• REQUIRED ACTION: Please copy, exactly as they appear below, the lines from the one containing "(s.ioRead addr).2.ram = s.ram := by" through the one containing "theorem State.ioRead_peek (s".

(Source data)
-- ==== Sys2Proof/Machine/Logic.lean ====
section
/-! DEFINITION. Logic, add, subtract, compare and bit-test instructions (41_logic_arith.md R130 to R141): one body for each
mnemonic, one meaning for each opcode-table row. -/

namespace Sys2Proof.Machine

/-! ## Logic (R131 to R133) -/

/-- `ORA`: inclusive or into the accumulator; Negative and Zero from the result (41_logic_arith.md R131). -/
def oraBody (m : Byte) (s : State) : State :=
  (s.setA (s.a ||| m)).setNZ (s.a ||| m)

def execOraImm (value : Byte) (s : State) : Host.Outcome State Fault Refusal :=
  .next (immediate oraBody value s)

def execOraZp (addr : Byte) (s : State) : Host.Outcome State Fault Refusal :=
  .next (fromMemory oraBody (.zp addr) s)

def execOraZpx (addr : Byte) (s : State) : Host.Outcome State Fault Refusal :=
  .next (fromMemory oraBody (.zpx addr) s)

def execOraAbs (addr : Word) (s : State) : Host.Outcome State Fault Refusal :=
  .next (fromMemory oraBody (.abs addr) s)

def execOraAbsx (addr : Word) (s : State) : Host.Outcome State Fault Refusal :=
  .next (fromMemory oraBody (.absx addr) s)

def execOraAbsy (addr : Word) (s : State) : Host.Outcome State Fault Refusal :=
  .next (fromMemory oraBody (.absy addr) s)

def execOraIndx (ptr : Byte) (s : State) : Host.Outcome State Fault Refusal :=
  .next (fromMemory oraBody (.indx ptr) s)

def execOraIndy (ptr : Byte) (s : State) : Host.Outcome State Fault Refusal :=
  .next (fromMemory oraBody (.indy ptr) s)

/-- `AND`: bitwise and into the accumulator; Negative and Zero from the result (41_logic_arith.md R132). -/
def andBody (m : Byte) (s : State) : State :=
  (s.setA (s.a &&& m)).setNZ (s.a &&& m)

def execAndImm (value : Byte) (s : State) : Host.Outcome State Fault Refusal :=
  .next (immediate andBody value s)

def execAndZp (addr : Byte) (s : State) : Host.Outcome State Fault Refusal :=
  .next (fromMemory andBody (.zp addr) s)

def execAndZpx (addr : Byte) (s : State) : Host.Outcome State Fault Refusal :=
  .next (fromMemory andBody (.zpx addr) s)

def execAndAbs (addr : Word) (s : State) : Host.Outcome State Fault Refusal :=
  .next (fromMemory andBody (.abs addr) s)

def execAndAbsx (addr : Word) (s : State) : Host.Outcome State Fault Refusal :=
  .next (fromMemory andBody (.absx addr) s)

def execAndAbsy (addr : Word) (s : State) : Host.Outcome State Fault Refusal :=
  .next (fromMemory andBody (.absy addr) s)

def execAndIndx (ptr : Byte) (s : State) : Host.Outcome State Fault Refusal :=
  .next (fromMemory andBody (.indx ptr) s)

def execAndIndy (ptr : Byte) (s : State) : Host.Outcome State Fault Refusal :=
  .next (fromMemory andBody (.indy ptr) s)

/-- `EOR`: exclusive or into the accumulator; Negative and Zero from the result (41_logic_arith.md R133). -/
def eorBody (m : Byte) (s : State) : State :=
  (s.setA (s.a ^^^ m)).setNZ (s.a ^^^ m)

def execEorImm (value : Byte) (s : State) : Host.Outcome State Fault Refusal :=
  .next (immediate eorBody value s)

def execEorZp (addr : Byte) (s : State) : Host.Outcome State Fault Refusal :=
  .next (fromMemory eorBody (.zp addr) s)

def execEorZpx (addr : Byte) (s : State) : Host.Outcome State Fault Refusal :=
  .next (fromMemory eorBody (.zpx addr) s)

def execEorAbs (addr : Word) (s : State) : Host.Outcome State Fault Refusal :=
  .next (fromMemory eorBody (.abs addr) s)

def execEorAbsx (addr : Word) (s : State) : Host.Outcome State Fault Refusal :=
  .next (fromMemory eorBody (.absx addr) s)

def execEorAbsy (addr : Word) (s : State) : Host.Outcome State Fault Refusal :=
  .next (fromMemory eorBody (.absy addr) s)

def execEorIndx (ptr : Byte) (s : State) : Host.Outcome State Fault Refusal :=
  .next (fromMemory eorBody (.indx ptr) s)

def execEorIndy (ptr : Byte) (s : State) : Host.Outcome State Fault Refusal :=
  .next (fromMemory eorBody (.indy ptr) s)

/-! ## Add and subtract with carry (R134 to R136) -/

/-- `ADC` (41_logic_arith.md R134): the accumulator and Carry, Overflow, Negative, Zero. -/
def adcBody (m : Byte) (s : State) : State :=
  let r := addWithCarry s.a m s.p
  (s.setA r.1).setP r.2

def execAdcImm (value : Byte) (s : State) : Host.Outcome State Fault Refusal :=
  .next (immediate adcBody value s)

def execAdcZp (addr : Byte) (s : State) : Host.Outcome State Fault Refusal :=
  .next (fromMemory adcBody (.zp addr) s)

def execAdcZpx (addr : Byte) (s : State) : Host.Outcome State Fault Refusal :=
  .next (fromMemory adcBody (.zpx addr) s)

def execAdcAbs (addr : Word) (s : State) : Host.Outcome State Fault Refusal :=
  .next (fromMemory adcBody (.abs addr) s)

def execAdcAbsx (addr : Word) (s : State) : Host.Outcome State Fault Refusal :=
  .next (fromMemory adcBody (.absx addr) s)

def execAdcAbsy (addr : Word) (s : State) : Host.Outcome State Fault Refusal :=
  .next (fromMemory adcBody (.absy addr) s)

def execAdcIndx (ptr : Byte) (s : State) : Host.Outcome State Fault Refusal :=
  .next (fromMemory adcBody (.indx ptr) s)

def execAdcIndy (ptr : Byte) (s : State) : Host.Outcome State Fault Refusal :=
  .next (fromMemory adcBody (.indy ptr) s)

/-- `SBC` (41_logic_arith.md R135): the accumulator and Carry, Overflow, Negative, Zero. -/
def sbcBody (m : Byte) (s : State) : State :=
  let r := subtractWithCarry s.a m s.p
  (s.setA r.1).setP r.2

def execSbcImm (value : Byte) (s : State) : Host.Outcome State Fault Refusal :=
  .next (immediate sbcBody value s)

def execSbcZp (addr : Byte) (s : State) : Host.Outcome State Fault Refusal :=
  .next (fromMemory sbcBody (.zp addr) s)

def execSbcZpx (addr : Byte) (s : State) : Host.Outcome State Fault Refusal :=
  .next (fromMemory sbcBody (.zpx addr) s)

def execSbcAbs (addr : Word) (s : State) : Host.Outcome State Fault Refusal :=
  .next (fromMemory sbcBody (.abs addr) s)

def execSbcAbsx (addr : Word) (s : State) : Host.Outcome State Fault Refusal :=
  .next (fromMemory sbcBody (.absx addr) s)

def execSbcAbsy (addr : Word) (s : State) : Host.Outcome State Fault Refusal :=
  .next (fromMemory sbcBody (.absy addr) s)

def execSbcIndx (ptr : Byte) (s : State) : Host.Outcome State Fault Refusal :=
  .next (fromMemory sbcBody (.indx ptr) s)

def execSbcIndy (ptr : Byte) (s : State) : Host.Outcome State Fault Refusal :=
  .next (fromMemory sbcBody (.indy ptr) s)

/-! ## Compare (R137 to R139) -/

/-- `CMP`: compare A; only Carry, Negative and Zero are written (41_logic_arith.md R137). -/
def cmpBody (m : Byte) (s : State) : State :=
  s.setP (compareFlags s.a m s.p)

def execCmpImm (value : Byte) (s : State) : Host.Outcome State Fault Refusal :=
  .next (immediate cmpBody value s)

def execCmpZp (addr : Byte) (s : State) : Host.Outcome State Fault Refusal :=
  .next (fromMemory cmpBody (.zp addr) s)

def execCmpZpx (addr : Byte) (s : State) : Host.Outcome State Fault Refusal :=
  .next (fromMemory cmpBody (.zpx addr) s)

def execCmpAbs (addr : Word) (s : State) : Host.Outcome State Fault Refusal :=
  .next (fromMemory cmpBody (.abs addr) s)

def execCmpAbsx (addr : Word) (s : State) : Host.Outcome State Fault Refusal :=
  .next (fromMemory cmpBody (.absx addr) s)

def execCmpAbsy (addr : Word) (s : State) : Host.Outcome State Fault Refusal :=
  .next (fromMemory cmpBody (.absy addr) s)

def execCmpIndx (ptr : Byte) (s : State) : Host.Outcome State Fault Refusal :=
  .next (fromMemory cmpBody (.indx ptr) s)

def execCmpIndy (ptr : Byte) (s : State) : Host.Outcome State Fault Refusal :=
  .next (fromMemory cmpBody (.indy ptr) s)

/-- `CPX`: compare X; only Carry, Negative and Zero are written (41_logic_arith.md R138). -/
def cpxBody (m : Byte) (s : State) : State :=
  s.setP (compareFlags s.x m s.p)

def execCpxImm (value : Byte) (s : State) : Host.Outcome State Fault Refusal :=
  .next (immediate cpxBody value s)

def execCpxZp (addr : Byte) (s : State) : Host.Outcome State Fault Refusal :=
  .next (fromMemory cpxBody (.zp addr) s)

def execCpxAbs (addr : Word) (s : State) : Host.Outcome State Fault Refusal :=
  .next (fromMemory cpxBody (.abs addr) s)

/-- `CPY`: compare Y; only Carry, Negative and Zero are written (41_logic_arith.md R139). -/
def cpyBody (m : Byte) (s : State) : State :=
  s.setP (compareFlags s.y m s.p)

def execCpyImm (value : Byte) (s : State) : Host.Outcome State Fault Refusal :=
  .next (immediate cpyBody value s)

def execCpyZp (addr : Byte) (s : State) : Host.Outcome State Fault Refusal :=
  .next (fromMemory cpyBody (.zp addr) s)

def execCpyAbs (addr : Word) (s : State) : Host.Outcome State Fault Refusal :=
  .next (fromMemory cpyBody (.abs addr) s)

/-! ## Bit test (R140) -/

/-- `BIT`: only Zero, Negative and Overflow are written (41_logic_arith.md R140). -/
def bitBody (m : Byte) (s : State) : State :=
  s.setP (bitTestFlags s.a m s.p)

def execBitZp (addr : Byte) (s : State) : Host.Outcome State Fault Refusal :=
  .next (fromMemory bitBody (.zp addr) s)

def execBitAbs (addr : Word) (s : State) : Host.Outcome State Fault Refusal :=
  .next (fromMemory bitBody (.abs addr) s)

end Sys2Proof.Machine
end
...
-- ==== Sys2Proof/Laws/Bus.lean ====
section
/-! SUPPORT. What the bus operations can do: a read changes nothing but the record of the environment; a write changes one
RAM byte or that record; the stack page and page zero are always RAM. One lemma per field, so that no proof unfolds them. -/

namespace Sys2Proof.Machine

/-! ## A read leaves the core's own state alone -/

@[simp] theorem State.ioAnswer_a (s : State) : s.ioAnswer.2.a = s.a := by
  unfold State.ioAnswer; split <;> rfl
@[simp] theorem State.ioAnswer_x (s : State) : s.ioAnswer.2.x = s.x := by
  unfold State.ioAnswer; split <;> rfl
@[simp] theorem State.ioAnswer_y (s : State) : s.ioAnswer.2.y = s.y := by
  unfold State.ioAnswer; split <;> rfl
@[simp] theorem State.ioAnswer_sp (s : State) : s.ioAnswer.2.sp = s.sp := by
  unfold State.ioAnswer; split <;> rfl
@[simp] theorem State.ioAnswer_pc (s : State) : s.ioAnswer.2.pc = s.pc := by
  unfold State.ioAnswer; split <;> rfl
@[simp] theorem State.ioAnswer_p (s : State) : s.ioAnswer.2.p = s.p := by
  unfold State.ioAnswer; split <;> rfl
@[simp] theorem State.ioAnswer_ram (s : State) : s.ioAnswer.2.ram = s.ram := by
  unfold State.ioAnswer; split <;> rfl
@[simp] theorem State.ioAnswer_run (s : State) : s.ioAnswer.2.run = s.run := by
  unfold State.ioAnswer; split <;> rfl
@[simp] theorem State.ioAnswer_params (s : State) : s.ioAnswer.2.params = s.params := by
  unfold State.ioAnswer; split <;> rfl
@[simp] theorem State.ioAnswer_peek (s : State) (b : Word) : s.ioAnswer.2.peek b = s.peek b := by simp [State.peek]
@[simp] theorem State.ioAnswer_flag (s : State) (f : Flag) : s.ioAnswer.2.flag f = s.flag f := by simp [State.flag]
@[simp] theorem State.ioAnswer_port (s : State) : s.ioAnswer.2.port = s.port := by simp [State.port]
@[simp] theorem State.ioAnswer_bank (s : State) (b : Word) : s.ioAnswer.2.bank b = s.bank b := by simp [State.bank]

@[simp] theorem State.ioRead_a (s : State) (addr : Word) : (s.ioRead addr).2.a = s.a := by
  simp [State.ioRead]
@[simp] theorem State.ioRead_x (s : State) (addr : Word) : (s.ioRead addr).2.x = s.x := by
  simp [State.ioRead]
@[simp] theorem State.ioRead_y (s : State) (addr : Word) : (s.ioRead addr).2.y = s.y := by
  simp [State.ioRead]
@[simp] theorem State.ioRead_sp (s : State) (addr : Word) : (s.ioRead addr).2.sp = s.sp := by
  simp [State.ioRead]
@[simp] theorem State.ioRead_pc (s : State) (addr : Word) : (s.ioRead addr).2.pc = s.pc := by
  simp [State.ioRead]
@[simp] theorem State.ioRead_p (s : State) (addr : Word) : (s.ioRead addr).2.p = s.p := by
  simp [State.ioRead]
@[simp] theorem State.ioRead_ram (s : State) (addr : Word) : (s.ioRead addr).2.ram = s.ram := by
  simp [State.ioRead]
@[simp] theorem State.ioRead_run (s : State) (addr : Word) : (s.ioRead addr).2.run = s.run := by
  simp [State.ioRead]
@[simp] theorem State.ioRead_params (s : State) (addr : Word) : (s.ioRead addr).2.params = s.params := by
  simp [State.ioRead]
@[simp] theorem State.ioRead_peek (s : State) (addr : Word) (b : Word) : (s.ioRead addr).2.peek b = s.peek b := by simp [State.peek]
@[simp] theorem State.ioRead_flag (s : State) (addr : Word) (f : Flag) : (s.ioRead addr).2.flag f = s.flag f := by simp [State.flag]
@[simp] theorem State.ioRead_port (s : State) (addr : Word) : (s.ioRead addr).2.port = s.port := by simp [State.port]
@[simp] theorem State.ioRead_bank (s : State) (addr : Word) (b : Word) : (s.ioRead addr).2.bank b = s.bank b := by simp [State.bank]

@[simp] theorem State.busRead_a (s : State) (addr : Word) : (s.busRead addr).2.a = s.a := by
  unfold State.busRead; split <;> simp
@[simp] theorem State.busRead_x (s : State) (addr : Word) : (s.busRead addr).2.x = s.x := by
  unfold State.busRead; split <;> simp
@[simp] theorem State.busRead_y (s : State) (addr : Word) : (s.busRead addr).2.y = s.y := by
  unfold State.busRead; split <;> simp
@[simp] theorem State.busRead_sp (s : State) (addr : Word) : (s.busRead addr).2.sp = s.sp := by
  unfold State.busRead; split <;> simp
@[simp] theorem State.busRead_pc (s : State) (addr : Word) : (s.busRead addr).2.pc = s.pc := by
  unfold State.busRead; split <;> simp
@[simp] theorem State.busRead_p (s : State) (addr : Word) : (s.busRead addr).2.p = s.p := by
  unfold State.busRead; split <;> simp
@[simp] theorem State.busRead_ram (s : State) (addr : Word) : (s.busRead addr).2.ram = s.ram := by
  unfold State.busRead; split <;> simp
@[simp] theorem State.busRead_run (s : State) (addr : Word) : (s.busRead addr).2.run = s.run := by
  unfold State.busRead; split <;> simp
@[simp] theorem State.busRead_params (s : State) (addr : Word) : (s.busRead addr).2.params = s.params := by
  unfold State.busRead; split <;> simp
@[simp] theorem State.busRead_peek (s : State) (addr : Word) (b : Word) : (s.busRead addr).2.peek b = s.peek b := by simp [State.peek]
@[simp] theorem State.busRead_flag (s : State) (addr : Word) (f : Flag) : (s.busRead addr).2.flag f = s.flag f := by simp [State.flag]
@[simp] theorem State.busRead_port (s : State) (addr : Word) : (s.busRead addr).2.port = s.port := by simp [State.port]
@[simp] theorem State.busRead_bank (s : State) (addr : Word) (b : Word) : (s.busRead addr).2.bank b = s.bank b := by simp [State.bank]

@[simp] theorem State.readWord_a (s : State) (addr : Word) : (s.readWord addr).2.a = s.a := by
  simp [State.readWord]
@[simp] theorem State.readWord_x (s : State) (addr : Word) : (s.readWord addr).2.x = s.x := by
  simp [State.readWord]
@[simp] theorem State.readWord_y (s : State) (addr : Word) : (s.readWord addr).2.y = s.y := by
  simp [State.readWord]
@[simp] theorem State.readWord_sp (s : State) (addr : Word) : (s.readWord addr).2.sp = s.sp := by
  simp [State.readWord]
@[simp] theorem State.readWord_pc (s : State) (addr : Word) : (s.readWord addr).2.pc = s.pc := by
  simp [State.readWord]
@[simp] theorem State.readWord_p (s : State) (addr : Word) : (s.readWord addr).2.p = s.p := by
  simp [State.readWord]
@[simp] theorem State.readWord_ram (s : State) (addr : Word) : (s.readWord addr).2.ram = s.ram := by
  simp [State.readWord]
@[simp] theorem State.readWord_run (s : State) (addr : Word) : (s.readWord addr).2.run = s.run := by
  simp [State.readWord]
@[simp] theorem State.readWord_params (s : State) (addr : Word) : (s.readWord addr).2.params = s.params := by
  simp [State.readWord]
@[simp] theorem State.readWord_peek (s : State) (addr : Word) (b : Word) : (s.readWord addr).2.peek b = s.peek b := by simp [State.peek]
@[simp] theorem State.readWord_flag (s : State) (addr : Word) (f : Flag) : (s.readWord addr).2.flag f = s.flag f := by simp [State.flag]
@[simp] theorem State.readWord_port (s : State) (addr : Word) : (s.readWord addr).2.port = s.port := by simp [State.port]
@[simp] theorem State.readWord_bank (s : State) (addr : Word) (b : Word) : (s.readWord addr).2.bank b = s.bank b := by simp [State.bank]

• SOLUTION FOR THIS TASK:
@[simp] theorem State.ioRead_ram (s : State) (addr : Word) : (s.ioRead addr).2.ram = s.ram := by
  simp [State.ioRead]
@[simp] theorem State.ioRead_run (s : State) (addr : Word) : (s.ioRead addr).2.run = s.run := by
  simp [State.ioRead]
@[simp] theorem State.ioRead_params (s : State) (addr : Word) : (s.ioRead addr).2.params = s.params := by
  simp [State.ioRead]
@[simp] theorem State.ioRead_peek (s : State) (addr : Word) (b : Word) : (s.ioRead addr).2.peek b = s.peek b := by simp [State.peek]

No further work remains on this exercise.